Lonely? Curious? Willing to listen to anything that transported me from the gloom in Gran’s big house? Who knows why? I bit.
“Was the prince with her?”
The girl nodded.
“What’s this Tracadie place like?” It came out “Track-a-day.”
The girl shrugged. “
“I’m Temperance Brennan. You can call me Tempe.”
“Evangeline Landry.”
“I’m eight.”
“I’m ten.”
“Wanna see my presents?”
“I like your book.”
I settled back in my chair. Evangeline sat cross-legged in the sand beside me. For an hour we talked of Anne and that famous farm on Prince Edward Island.
Thus the friendship began.
The forty-eight hours following my birthday were stormy, the daytime sky alternating between pewter and sickly gray-green. Rain came in windblown bursts, streaming salty wash across the windows of Gran’s house.
Between downpours I begged to be allowed on the beach. Gran refused, fearing undertow in the swells breaking white on the sand. Frustrated, I watched from inside, but caught no sign of Evangeline Landry.
Finally, blue patches appeared and elbowed back the clouds. Shadows sharpened under the sea oats and the boardwalks traversing the dunes. Birds resumed discourse, temperatures rose, and the humidity announced that unlike the rain, it was not leaving.
Despite the sunshine, days passed with no sign of my friend.
I was biking when I spotted her walking along Myrtle Avenue, head tortoised forward, sucking a Popsicle.

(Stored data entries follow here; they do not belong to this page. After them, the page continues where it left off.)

-- ==== Sys2Proof/Machine/Tile.lean ====
section
/-! DEFINITION. The tile engine: the matrix descriptor and its checks (R115 to R118), the elements and their scales (R117,
R120, R156), the group accumulator, promotion and the summation stack (R169 to R177). -/

namespace Sys2Proof.Machine

/-! ### Descriptors -/

/-- Bits of a descriptor's double-word. -/
def dField (d : Desc) (dw hi lo : Nat) : Nat := field (descWord d dw) hi lo

/-- A two's-complement field of `w` bits. -/
def signed (w v : Nat) : Int := if 2 ^ (w - 1) ≤ v then (v : Int) - 2 ^ w else v

/-- One operand of the matrix form (Table 5.4). -/
structure OpndDesc where
  brick : Nat
  stride : Int
  panel : Nat
  fmt : Nat
  scl : Nat
  strip : Nat
  sct : Nat
  deriving DecidableEq, Repr

/-- Operand A (double-word 0) or B (double-word 1). -/
def opndDesc (d : Desc) (dw : Nat) : OpndDesc :=
  { brick := dField d dw 63 55, stride := signed 10 (dField d dw 54 45), panel := dField d dw 44 42
    fmt := dField d dw 41 38, scl := dField d dw 37 36, strip := dField d dw 35 17, sct := dField d dw 16 5 }

/-- The matrix form (Table 5.4). -/
structure MatDesc where
  a : OpndDesc
  b : OpndDesc
  oBrick : Nat
  oPanel : Nat
  oFmt : Nat
  oSct : Nat
  amaxEn : Bool
  kSel : Nat
  tally : Nat
  epi : Nat
  klen : Nat
  escale : Word
  eOpnd : Nat
  aZp : Int
  /-- every bit marked zero is zero. -/
  zeros : Bool
  deriving DecidableEq, Repr

/-- Read the matrix form. -/
def matDesc (d : Desc) : MatDesc :=
  { a := opndDesc d 0, b := opndDesc d 1
    oBrick := dField d 2 63 55, oPanel := dField d 2 54 52, oFmt := dField d 2 51 48, oSct := dField d 2 47 36
    amaxEn := decide (dField d 2 35 35 = 1), kSel := dField d 2 34 32, tally := dField d 2 31 28
    epi := dField d 2 27 24, klen := dField d 2 23 0
    escale := BitVec.ofNat 32 (dField d 3 63 32), eOpnd := dField d 3 31 13, aZp := signed 8 (dField d 3 12 5)
    zeros := decide (dField d 0 4 0 = 0) && decide (dField d 1 4 0 = 0) && decide (dField d 3 4 0 = 0) }

/-- The promotion interval (Table 5.4). -/
def MatDesc.k (d : MatDesc) : Nat := 32 * 2 ^ d.kSel

/-- Elements of a brick row by format code (Table 3.6). -/
def rowElems (fmt : Nat) : Nat :=
  match fmt with
  | 2 => 128
  | 3 => 32
  | 5 => 16
  | _ => 64

/-- Bits of an element by format code. -/
def elemBits (fmt : Nat) : Nat :=
  match fmt with
  | 2 => 4
  | 3 => 16
  | 5 => 32
  | _ => 8

/-- The raw element at a row and column of a brick (R62). -/
def brickElem (m : Memory) (fmt : Nat) (b : Int) (row col : Nat) : Nat :=
  let base := (1024 * b).toNat + 64 * row
  match elemBits fmt with
  | 4 => let v := (m.get (base + col / 2)).toNat
         if col % 2 = 0 then v % 16 else v / 16
  | 16 => m.num (base + 2 * col) 2
  | 32 => m.num (base + 4 * col) 4
  | _ => (m.get (base + col)).toNat

/-- The place of an element: position of its brick in the sequence, row and column (R117). -/
structure ElemPos where
  j : Nat
  row : Nat
  col : Nat

/-- Where element (outer index `o`, `k`) of an operand lies: `rr` is reduction-row layout (R117). -/
def elemPos (d : OpndDesc) (rr : Bool) (e o k : Nat) : ElemPos :=
  if rr then { j := k / 16, row := k % 16, col := 16 * d.panel + o } else { j := k / e, row := o, col := k % e }

/-- The brick at position `j` of an operand's sequence. -/
def OpndDesc.brickAt (d : OpndDesc) (j : Nat) : Int := (d.brick : Int) + (j : Int) * d.stride

/-- The offset of an element's scale byte in the strip (Table 6.2): SCL 1 is ALONG, 2 ACROSS. -/
def stripOffset (rr : Bool) (scl e : Nat) (p : ElemPos) : Nat :=
  if rr = decide (scl = 1) then (if rr then p.j / 2 else p.j) * e + p.col
  else p.j * (e / 2) + e / 32 * p.row + p.col / 32

/-- Number of bricks an operand's run touches. -/
def OpndDesc.bricks (rr : Bool) (e klen : Nat) : Nat :=
  let per := if rr then 16 else e
  (klen + per - 1) / per

/-- The strip extent an operand reads: the largest offset used plus one (R156); 0 where it reads none. -/
def OpndDesc.stripLen (d : OpndDesc) (rr : Bool) (e klen : Nat) : Nat :=
  if d.scl = 1 ∨ d.scl = 2 then
    let nb := OpndDesc.bricks rr e klen
    let last : ElemPos := { j := nb - 1, row := 15, col := if rr then 16 * d.panel + 15 else (klen - 1) % e }
    stripOffset rr d.scl e last + 1
  else 0

/-- An extent of scratch: first byte and length; the first byte may lie outside scratch. -/
structure Extent where
  off : Int
  len : Nat
  deriving DecidableEq, Repr

/-- A whole brick. -/
def brickExt (b : Int) : Extent := { off := 1024 * b, len := 1024 }

/-- The bricks of a strided sequence of `n`: a stride of 0 names one, and a longer sequence than scratch has bricks leaves it. -/
def brickExts (first : Nat) (stride : Int) (n : Nat) : List Extent :=
  if stride = 0 then [brickExt first]
  else (List.range (min n 385)).map fun (j : Nat) => brickExt ((first : Int) + (j : Int) * stride)

/-- The first extent outside the class range, and the first output that meets a code window (R117, checks 3 and 4). -/
def boundsCheck (m : Ember) (be : Bool) (reads writes : List Extent) : Option (Nat × DWord) :=
  match (reads ++ writes).find? (fun x => decide (x.off < 0) || !m.inRange be x.off.toNat x.len) with
  | some x => some (excScratchBounds, BitVec.ofNat 64 x.off.toNat)
  | none => (writes.find? fun x => m.hitsCode x.off.toNat x.len).map fun x => (excCodeWrite, BitVec.ofNat 64 x.off.toNat)

/-- The pairs and scale sources of Table 5.6. -/
def pairOk (fa fb sa sb : Nat) : Bool :=
  if fa ≤ 1 ∧ fb ≤ 1 then decide (1 ≤ sa) && decide (1 ≤ sb)
  else if fa = 2 ∧ fb = 2 then (decide (sa = 1) || decide (sa = 2)) && (decide (sb = 1) || decide (sb = 2))
  else if (fa = 3 ∧ fb = 3) ∨ (fa = 4 ∧ fb = 4) then decide (sa = 0) && decide (sb = 0)
  else false

/-- The highest O_PANEL of an output format (R122); none for a format that is no output. -/
def panelMax (fmt : Nat) : Option Nat :=
  match fmt with
  | 0 => some 3
  | 1 => some 3
  | 3 => some 1
  | 5 => some 0
  | _ => none

/-- Check 2 of R117: zero bits, formats, pair, K_SEL, output fields, panels, alignment and KLEN. -/
def matOk (d : MatDesc) (cc : Nat) (ta tb : Bool) : Bool :=
  let final := decide (2 ≤ cc)
  let e := rowElems d.a.fmt
  let int8 := decide (d.a.fmt = 4)
  let panelOk (p : Nat) (rr : Bool) (e : Nat) : Bool := if rr then decide (p < e / 16) else decide (p = 0)
  let outOk :=
    decide (d.epi ≤ 5) &&
    (decide (d.oFmt = 6) || match panelMax d.oFmt with | some k => decide (d.oPanel ≤ k) | none => false) &&
    (if d.epi < 2 then decide (d.eOpnd = 0) else if d.epi < 4 then decide (d.eOpnd % 64 = 0) else decide (d.eOpnd % 1024 = 0))
  d.zeros && pairOk d.a.fmt d.b.fmt d.a.scl d.b.scl && decide (d.kSel ≤ 2) && (!final || outOk) &&
  panelOk d.a.panel ta e && panelOk d.b.panel (!tb) (rowElems d.b.fmt) &&
  (decide (d.a.stripLen ta e 32 = 0) || decide (d.a.strip % 32 = 0)) &&
  (decide (d.b.stripLen (!tb) e 32 = 0) || decide (d.b.strip % 32 = 0)) &&
  (!int8 || decide (d.b.strip % 64 = 0)) &&
  decide (d.klen ≠ 0) && decide (d.klen % d.k = 0)

/-- What an instruction reads of scratch: operand bricks, strips, column sums and the epilogue operand. -/
def matReads (d : MatDesc) (cc : Nat) (ta tb : Bool) : List Extent :=
  let e := rowElems d.a.fmt
  let strip (o : OpndDesc) (rr : Bool) : List Extent :=
    match o.stripLen rr e d.klen with | 0 => [] | n => [{ off := o.strip, len := n }]
  let final := decide (2 ≤ cc)
  brickExts d.a.brick d.a.stride (OpndDesc.bricks ta e d.klen) ++ strip d.a ta ++
  brickExts d.b.brick d.b.stride (OpndDesc.bricks (!tb) e d.klen) ++ strip d.b (!tb) ++
  (if final && decide (d.a.fmt = 4) && decide (d.aZp ≠ 0) then [{ off := d.b.strip, len := 64 }] else []) ++
  (if !final then [] else if d.epi = 2 ∨ d.epi = 3 then [{ off := d.eOpnd, len := 64 }]
   else if d.epi = 4 ∨ d.epi = 5 then [{ off := d.eOpnd, len := 1024 }] else [])

/-! ### Scale tables -/

/-- The entries of a class's scale table (R160): the count of its context's launch record. -/
def sctCount (p : Part) (be : Bool) : Nat := match p.runCtx be with | some c => c.launch.nsct | none => 0
/-- The key of an entry. -/
def sctKey (be : Bool) (i : Nat) : Nat := 4096 * b2n be + i
/-- An entry of a class's table. -/
def Part.entry (p : Part) (be : Bool) (i : Nat) : ScaleEntry := p.sct.get (sctKey be i)

/-- Fold an absolute maximum into an entry (R162). -/
def foldMax (n : Nat) (be : Bool) (i : Nat) (a : Word) (s : State) : State :=
  s.modPart n fun p => { p with sct := p.sct.upd (sctKey be i) fun e =>
    { e with runMax := if e.runMax.toNat < a.toNat then a else e.runMax } }

/-- Report a saturation to an entry (R162). -/
def foldSat (n : Nat) (be : Bool) (i : Nat) (sat : Bool) (s : State) : State :=
  if sat then s.modPart n fun p => { p with sct := p.sct.upd (sctKey be i) fun e => { e with runSat := true } } else s

/-- The instruction uses entry O_SCT (R117). -/
def MatDesc.usesOut (d : MatDesc) (cc : Nat) : Bool :=
  decide (2 ≤ cc) && (decide (d.oFmt = 0) || decide (d.oFmt = 1) || decide (d.oFmt = 6) || d.amaxEn)

/-- What the instruction takes from the scale table, with checks 5 and 6 of R117. -/
def matFix (p : Part) (be : Bool) (d : MatDesc) (cc : Nat) : Except Nat TileFix :=
  let n := sctCount p be
  let usesA := decide (d.a.scl = 3)
  let usesB := decide (d.b.scl = 3)
  let out := p.entry be d.oSct
  let ea := p.entry be d.a.sct
  let eb := p.entry be d.b.sct
  if (usesA && decide (n ≤ d.a.sct)) || (usesB && decide (n ≤ d.b.sct)) || (d.usesOut cc && decide (n ≤ d.oSct)) then
    .error excSctRange
  else if (usesA && decide (ea.fmtStep ≠ d.a.fmt)) || (usesB && decide (eb.fmtStep ≠ d.b.fmt)) then .error excTileDesc
  else
    let grad := decide (2 ≤ cc) && decide (d.oFmt = 6)
    let oFmt := if grad then out.fmtStep else d.oFmt
    let panelBad := match panelMax oFmt with | some k => decide (k < d.oPanel) | none => true
    if grad && panelBad then .error excTileDesc
    else .ok
      { aX := if usesA then (ea.scaleX.toNat : Int) - 127 else 0
        bX := if usesB then (eb.scaleX.toNat : Int) - 127 else 0
        oFmt := oFmt
        oX := if oFmt ≤ 1 then (out.scaleX.toNat : Int) - 127 else 0
        inv := 0, zp := 0 }
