-- ==== Sys2Proof/Machine/Span.lean ====
section
/-! DEFINITION. The span of warm parity (R294 to R298): data, parity and image units, versions of a unit, the boundary image of
Table 13.2 and the heap metadata areas (R213). -/

namespace Sys2Proof.Machine

/-- The unit of member `j` in stripe `q` holds P (Table 13.1). -/
def isPUnit (q j : Nat) : Bool := decide (q % 8 = j)
/-- The unit of member `j` in stripe `q` holds Q (Table 13.1): WP_MODE PQ alone. -/
def isQUnit (mode q j : Nat) : Bool := decide (mode = 2) && decide ((q + 1) % 8 = j)

/-- Unit `q` is a parity unit of member `j` under a mode (Table 13.1): WP_MODE OFF has none. -/
def holdsParity (mode q j : Nat) : Bool := decide (mode ≠ 0) && (isPUnit q j || isQUnit mode q j)

/-- Unit `q` of partition `n` is a parity unit (R295). -/
def isParityUnit (s : State) (n q : Nat) : Bool := holdsParity (s.part n).rl.mode q (s.memberOf n)

/-- The data units of a partition's member, ascending. -/
def dataUnits (s : State) (n : Nat) : List Nat :=
  let r := (s.part n).rl
  (List.range r.units).filter fun q => !isParityUnit s n q

/-- The image units: the first WP_IMG data units (R297). -/
def imageUnits (s : State) (n : Nat) : List Nat := (dataUnits s n).take (s.part n).rl.img

/-- The parity units that the partition's member holds. -/
def parityUnits (s : State) (n : Nat) : List Nat :=
  let r := (s.part n).rl
  (List.range r.units).filter fun q => isParityUnit s n q

/-- The frame of a unit's kept version, and of its live version (R298). -/
def Relight.keptFrame (r : Relight) (q : Nat) : Nat := (r.kept.get q).getD (r.first + q)
def Relight.liveFrameOf (r : Relight) (q : Nat) : Nat := (r.live.get q).getD (r.first + q)

/-- Bytes of a frame. -/
def frameBytes (s : State) (n f : Nat) : List Byte := (s.plain n).read (f * pageBytes) pageBytes

/-- The device's own write of bytes into a frame: a part of a line is read and checked first, and what it fails is the partition's own, as for the
Sweep (R224, R225, R238). -/
def deviceWrite (n f off : Nat) (bs : List Byte) (s : State) : State := (putHbm n (f * pageBytes + off) bs .sweep s).1

/-- A write to unit `q` by the device, or by an outside master, stalls: it counts once in WP_STALL_CNT (R298). -/
def stallOnce (n q : Nat) (outside : Bool) (s : State) : State :=
  if (q, outside) ∈ (s.part n).rl.stalled then s
  else countStall n (s.modPart n fun p => { p with rl := { p.rl with stalled := p.rl.stalled ++ [(q, outside)] } })

/-- A write to unit `q` stalls no more. -/
def stallEnds (n q : Nat) (outside : Bool) (s : State) : State :=
  s.modPart n fun p => { p with rl := { p.rl with stalled := p.rl.stalled.filter fun e => decide (e ≠ (q, outside)) } }

/-- Make a unit writable (R298): where it has not moved since B_k, its kept frame is read through the checks and copied to a pool frame. False
while B_k is not job-sealed or the pool is empty, which stalls the write, while the frame's counters are used up (R227), or where a line fails. -/
def prepUnit (n q : Nat) (r : Reader) (s : State) : State × Bool :=
  let l := (s.part n).rl
  let out := decide (r = .outside)
  if l.live.get q ≠ l.kept.get q then (if s.frameFull n (l.liveFrameOf q) then (s, false) else (stallEnds n q out s, true))
  else if !l.jobSealed then (stallOnce n q out s, false)
  else match l.pool with
    | [] => (stallOnce n q out (poolShort n s), false)
    | f :: rest =>
      if s.frameFull n f then (s, false)
      else match readChecked n (l.keptFrame q * pageBytes) pageBytes r s with
        | (s, none) => (s, false)
        | (s, some bs) =>
          (fillFrame n f bs ((stallEnds n q out s).modPart n fun p => { p with rl := { p.rl with
            pool := rest, live := p.rl.live.set q (some f) } }), true)

/-- Make several units writable. -/
def prepUnits (n : Nat) : List Nat → State → State × Bool
  | [], s => (s, true)
  | q :: qs, s => match prepUnit n q .sweep s with
    | (s, false) => (s, false)
    | (s, true) => prepUnits n qs s

/-! ### The boundary image -/

/-- The mapped pages, in ascending page number. -/
def mappedPages (p : Part) : List (Nat × Page) := p.mem.pages.items.filterMap fun (k, e) => e.map fun e => (k, e)

/-- The participant of a group that stands for it: the lowest listed thread of the first listed ember. -/
def groupFirst (g : Group) : Option (Nat × Nat) :=
  g.pairs.findSome? fun (e, m) => ((List.range 8).find? fun t => m.getLsbD t).map fun t => (e, t)

/-- The count that a class's group holds on the module (R141). -/
def groupCount (s : State) (n : Nat) (be : Bool) (g : Nat) : Nat :=
  match (s.part n).runCtx be with
  | none => 0
  | some c => match groupFirst (c.launch.groups.get g) with
    | some (e, t) => (s.thread e t).collCount.get g
    | none => 0

/-- Give every participant of a class's group one count (R303). -/
def setGroupCount (n : Nat) (be : Bool) (g count : Nat) (s : State) : State :=
  match (s.part n).runCtx be with
  | none => s
  | some c => (c.launch.groups.get g).pairs.foldl (fun s (e, m) =>
      (List.range 8).foldl (fun s t => if m.getLsbD t then
        s.modThread e t fun h => { h with collCount := h.collCount.set g count } else s) s) s

/-- A page record of the image (Table 13.2): a page on a span unit carries IN_SPAN and its frame. -/
def pageRecord (p : Part) (k : Nat) (e : Page) : List Byte :=
  let f : Option Nat := match e.loc with
    | .frame f => if (p.unitOf f).isSome then some f else none
    | .banked _ => none
  leBytes 4 k ++ leBytes 4 e.mobj.toNat ++ leBytes 4 (b2n e.w + 2 * b2n e.pin + 4 * b2n f.isSome) ++ leBytes 4 (f.getD 0)

/-- Bytes of an image with a number of scale entries and pages (R297). -/
def imageLen (nsct npage : Nat) : Nat := 17440 + 32 * nsct + 16 * npage

/-- The boundary image of a partition (Table 13.2). -/
def boundaryImage (s : State) (n : Nat) : List Byte :=
  let p := s.part n
  let nsct := sctCount p false
  let pages := mappedPages p
  leBytes 8 p.step.count.toNat ++ leBytes 4 p.epoch.toNat ++ leBytes 4 p.tree.lineage.toNat ++ leBytes 4 nsct ++
    leBytes 4 pages.length ++ leBytes 8 0 ++
    ([false, true].flatMap fun be => (List.range 64).flatMap fun g => leBytes 8 (groupCount s n be g)) ++
    ((List.range 4096).flatMap fun k => leBytes 4 (p.sems.get k).word.toNat) ++
    ((List.range nsct).flatMap fun i => (List.range 4).flatMap fun w => leBytes 8 ((p.entry false i).word w).toNat) ++
    pages.flatMap fun (k, e) => pageRecord p k e

/-- The units that the image of a partition fills. -/
def imageFill (s : State) (n : Nat) : List Nat :=
  let p := s.part n
  (imageUnits s n).take ((imageLen (sctCount p false) (mappedPages p).length + pageBytes - 1) / pageBytes)

/-- Write the image into the units, in ascending `q`. -/
def writeImage (n : Nat) : List Nat → List Byte → State → State
  | [], _, s => s
  | q :: qs, bs, s =>
    writeImage n qs (bs.drop pageBytes) (deviceWrite n ((s.part n).rl.liveFrameOf q) 0 (bs.take pageBytes) s)

/-- The bytes of the image that the kept versions hold, up to a length. -/
def keptImage (s : State) (n : Nat) : List Byte :=
  ((imageUnits s n).flatMap fun q => frameBytes s n ((s.part n).rl.keptFrame q))

/-- The lines of the image that the kept versions hold pass their checks (R229). -/
def imageChecked (n : Nat) (s : State) : State × Bool :=
  (imageUnits s n).foldl (fun (acc : State × Bool) q =>
    if acc.2 then checkLines n ((acc.1.part n).rl.keptFrame q * pageBytes) pageBytes .sweep acc.1 else acc) (s, true)

/-- A scale-table entry from its fixed part (Table 6.3), with an empty running part. -/
def ScaleEntry.ofWords (a b c d : Nat) : ScaleEntry :=
  { kind := a % 256, int8S := BitVec.ofNat 32 b, zp := BitVec.ofNat 8 (a / 2 ^ 24), int8Inv := BitVec.ofNat 32 (b / 2 ^ 32)
    hist := leBytes 8 c ++ leBytes 8 d, satHist := BitVec.ofNat 4 (a / 2 ^ 12), lastAmax := BitVec.ofNat 32 (a / 2 ^ 32)
    fmtStep := a / 256 % 16, scaleX := BitVec.ofNat 8 (a / 2 ^ 16), runMax := 0, runSat := false }

/-- Apply an image (R303): step counter, LC collective counts, LC semaphores and scale-table fixed parts. -/
def applyImage (n : Nat) (img : List Byte) (s : State) : State :=
  let nsct := leAt img 16 4
  let s := s.modPart n fun p => { p with
    step := { p.step with count := BitVec.ofNat 64 (leAt img 0 8) }
    sems := (List.range 4096).foldl (fun t k => t.set k { word := BitVec.ofNat 32 (leAt img (1056 + 4 * k) 4), waiters := [] }) p.sems
    sct := (List.range nsct).foldl (fun t i =>
      let w (j : Nat) : Nat := leAt img (17440 + 32 * i + 8 * j) 8
      t.set (sctKey false i) (ScaleEntry.ofWords (w 0) (w 1) (w 2) (w 3))) p.sct }
  (List.range 64).foldl (fun s g => setGroupCount n false g (leAt img (32 + 8 * g) 8) s) s

/-! ### Heap metadata (R213) -/

/-- The 2-bit code of a minimum block in the metadata area: 0 no first block, else the state of the block that begins there.
DESIGN CHOICE (log 20): the spec gives the area 2 bits per minimum block and no code. -/
def BlockSt.code : BlockSt → Nat
  | .free => 1 | .allocated => 2 | .pending => 3

/-- The frame and offset that a device-virtual address of a partition reaches. -/
def Part.place (p : Part) (a : Nat) : Option (Nat × Nat) :=
  match p.translate a false with
  | .frame f => some (f, a % pageBytes)
  | _ => none

/-- The units that the metadata area of a heap lies on. -/
def metaUnits (p : Part) (h : Heap) (base : Nat) : List Nat :=
  if h.len = 0 then []
  else
    let bytes := (h.len / h.minBlock + 3) / 4
    (List.range ((base % pageBytes + bytes + pageBytes - 1) / pageBytes)).filterMap fun i =>
      ((p.place ((base / pageBytes + i) * pageBytes)).bind fun (f, _) => p.unitOf f)

/-- The bytes of the metadata area that are not zero, by offset. -/
def metaBytes (h : Heap) : List (Nat × Nat) :=
  h.blocks.foldl (fun m b =>
    let i := b.off / h.minBlock
    let v := b.st.code * 4 ^ (i % 4)
    match m with
    | (o, w) :: rest => if o = i / 4 then (o, w + v) :: rest else (i / 4, v) :: m
    | [] => [(i / 4, v)]) []

/-- Write a heap's metadata area: every frame it lies on is cleared there first. -/
def writeMeta (n : Nat) (h : Heap) (base : Nat) (s : State) : State :=
  if h.len = 0 then s
  else
    let bytes := (h.len / h.minBlock + 3) / 4
    let s := (List.range ((base % pageBytes + bytes + pageBytes - 1) / pageBytes)).foldl (fun s i =>
      let lo := if i = 0 then base else (base / pageBytes + i) * pageBytes
      let hi := min (base + bytes) ((base / pageBytes + i + 1) * pageBytes)
      match (s.part n).place lo with
      | some (f, o) =>
        let pa := (s.part n).liveFrame f * pageBytes + o
        let s := (s.changedIn n pa (hi - lo)).foldl (fun s l => if (s.badOf n l).isNone then takeLine n l s else s) s
        s.modPart n fun p => { p with mem := { p.mem with hbm := p.mem.hbm.clear pa (pa + (hi - lo)) } }
      | none => s) s
    (metaBytes h).foldl (fun s (o, v) =>
      match (s.part n).place (base + o) with
      | some (f, o) => deviceWrite n ((s.part n).liveFrame f) o [BitVec.ofNat 8 v] s
      | none => s) s

/-- The blocks that a metadata area's codes give, from the first minimum block on. -/
def readBlocks (codes : List (Nat × Nat)) (len minBlock : Nat) : List Block :=
  match codes with
  | [] => []
  | (i, c) :: rest =>
    let stop := match rest with | (j, _) :: _ => j * minBlock | [] => len
    { off := i * minBlock, size := stop - i * minBlock
      st := match c with | 1 => .free | 2 => .allocated | _ => .pending, after := 0 } :: readBlocks rest len minBlock

/-- The heap as its metadata area holds it now: the non-zero codes, in ascending order. -/
def readMeta (s : State) (n : Nat) (h : Heap) (base : Nat) : Heap :=
  if h.len = 0 then h
  else
    let p := s.part n
    let bytes := (h.len / h.minBlock + 3) / 4
    let codes := (List.range ((base % pageBytes + bytes + pageBytes - 1) / pageBytes)).flatMap fun i =>
      let lo := if i = 0 then base else (base / pageBytes + i) * pageBytes
      let hi := min (base + bytes) ((base / pageBytes + i + 1) * pageBytes)
      match p.place lo with
      | some (f, o) =>
        let pa := p.liveFrame f * pageBytes + o
        ((s.plain n).filter fun c => decide (pa ≤ c.1) && decide (c.1 < pa + (hi - lo))).flatMap fun c =>
          (List.range 4).filterMap fun k =>
            let v := c.2.toNat / 4 ^ k % 4
            if v = 0 then none else some (4 * (c.1 - pa + lo - base) + k, v)
      | none => []
    let bs := readBlocks codes h.len h.minBlock
    { h with blocks := bs, pendingOrder := [], atStart := bs }

/-- The LC launch of a partition and its heaps' metadata bases. -/
def lcMeta (p : Part) : Option (Nat × Nat) := (p.runCtx false).map fun c => (c.launch.hbmMeta.toNat, c.launch.shfMeta.toNat)

/-- Store both LC heaps' metadata (R217). -/
def storeHeaps (n : Nat) (s : State) : State :=
  match lcMeta (s.part n) with
  | none => s
  | some (a, b) => writeMeta n ((s.part n).mem.heaps.get 1) b (writeMeta n ((s.part n).mem.heaps.get 0) a s)

/-- The lines of a heap's metadata area pass their checks (R229). -/
def metaChecked (n : Nat) (h : Heap) (base : Nat) (s : State) : State × Bool :=
  let bytes := (h.len / h.minBlock + 3) / 4
  if h.len = 0 then (s, true)
  else (List.range ((base % pageBytes + bytes + pageBytes - 1) / pageBytes)).foldl (fun (acc : State × Bool) i =>
    let lo := if i = 0 then base else (base / pageBytes + i) * pageBytes
    let hi := min (base + bytes) ((base / pageBytes + i + 1) * pageBytes)
    match acc.2, (acc.1.part n).place lo with
    | true, some (f, o) => checkLines n ((acc.1.part n).liveFrame f * pageBytes + o) (hi - lo) .sweep acc.1
    | _, _ => acc) (s, true)

/-- Take both LC heaps back from their metadata (R217, R314), whose lines pass their checks. -/
def loadHeaps (n : Nat) (s : State) : State :=
  match lcMeta (s.part n) with
  | none => s
  | some (a, b) =>
    match metaChecked n ((s.part n).mem.heaps.get 0) a s with
    | (s, false) => s
    | (s, true) => match metaChecked n ((s.part n).mem.heaps.get 1) b s with
      | (s, false) => s
      | (s, true) =>
        let h0 := readMeta s n ((s.part n).mem.heaps.get 0) a
        let h1 := readMeta s n ((s.part n).mem.heaps.get 1) b
        s.modPart n fun p => { p with mem := { p.mem with heaps := (p.mem.heaps.set 0 h0).set 1 h1 } }

end Sys2Proof.Machine
end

She wore flip-flops and a wash-faded Beach Boys T-shirt.
She stopped when I rolled up beside her.
“Hey,” I said, one sneaker dropping from pedal to pavement.
“Hi,” she said.
“Haven’t seen you around.”
“Had to work.” Wiping sticky red fingers on her shorts.
“You have a job?” I was awed that a kid be permitted such a grown-up pursuit.
“My uncle fishes out of Murrell’s Inlet. Sometimes I help out on the boat.”
“Neat.” Visions of Gilligan, Ginger, and the Skipper.
“Pfff.” She puffed air through her lips. “I scrape fish guts.”
We started walking, me pushing my bike.
“Sometimes I have to take care of my little sister,” I said, seeking to establish parity. “She’s five.”
Evangeline turned to me. “Do you have a brother?”
“No.” Face burning.
“Me neither. My sister, Obeline, is two.”
“So you have to clean a few fish. It’s still cool to spend the summer at the beach. Is it really different where you come from?”
Something glinted in Evangeline’s eyes, was gone before I could read it.
“My mama’s there. She got laid off at the hospital, so now she works two jobs. She wants Obeline and me to learn good English, so she brings us here.
“Tell me about this forest primeval.” I steered from the topic of family.
Evangeline’s gaze drifted to a passing car, came back to me.
“L’Acadie is the most beautiful place on Earth.”
And so it seemed.
All that summer Evangeline spun tales of her New Brunswick home. I’d heard of Canada, of course, but my childish imaginings went little beyond Mounties and igloos. Or dogsleds mushing past caribou and polar bears, or seals perched on ice floes. Evangeline spoke of dense forests, coastal cliffs, and places with names like Miramichi, Kouchibouguac, and Bouctouche.
She also spoke of Acadian history, and the expulsion of her ancestors from their homeland. Again and again I listened, asked questions. Astonished. Outraged at the North American tragedy her people call le Grand Derangement. The French Acadians driven into exile by a British deportation order, stripped of their lands and rights.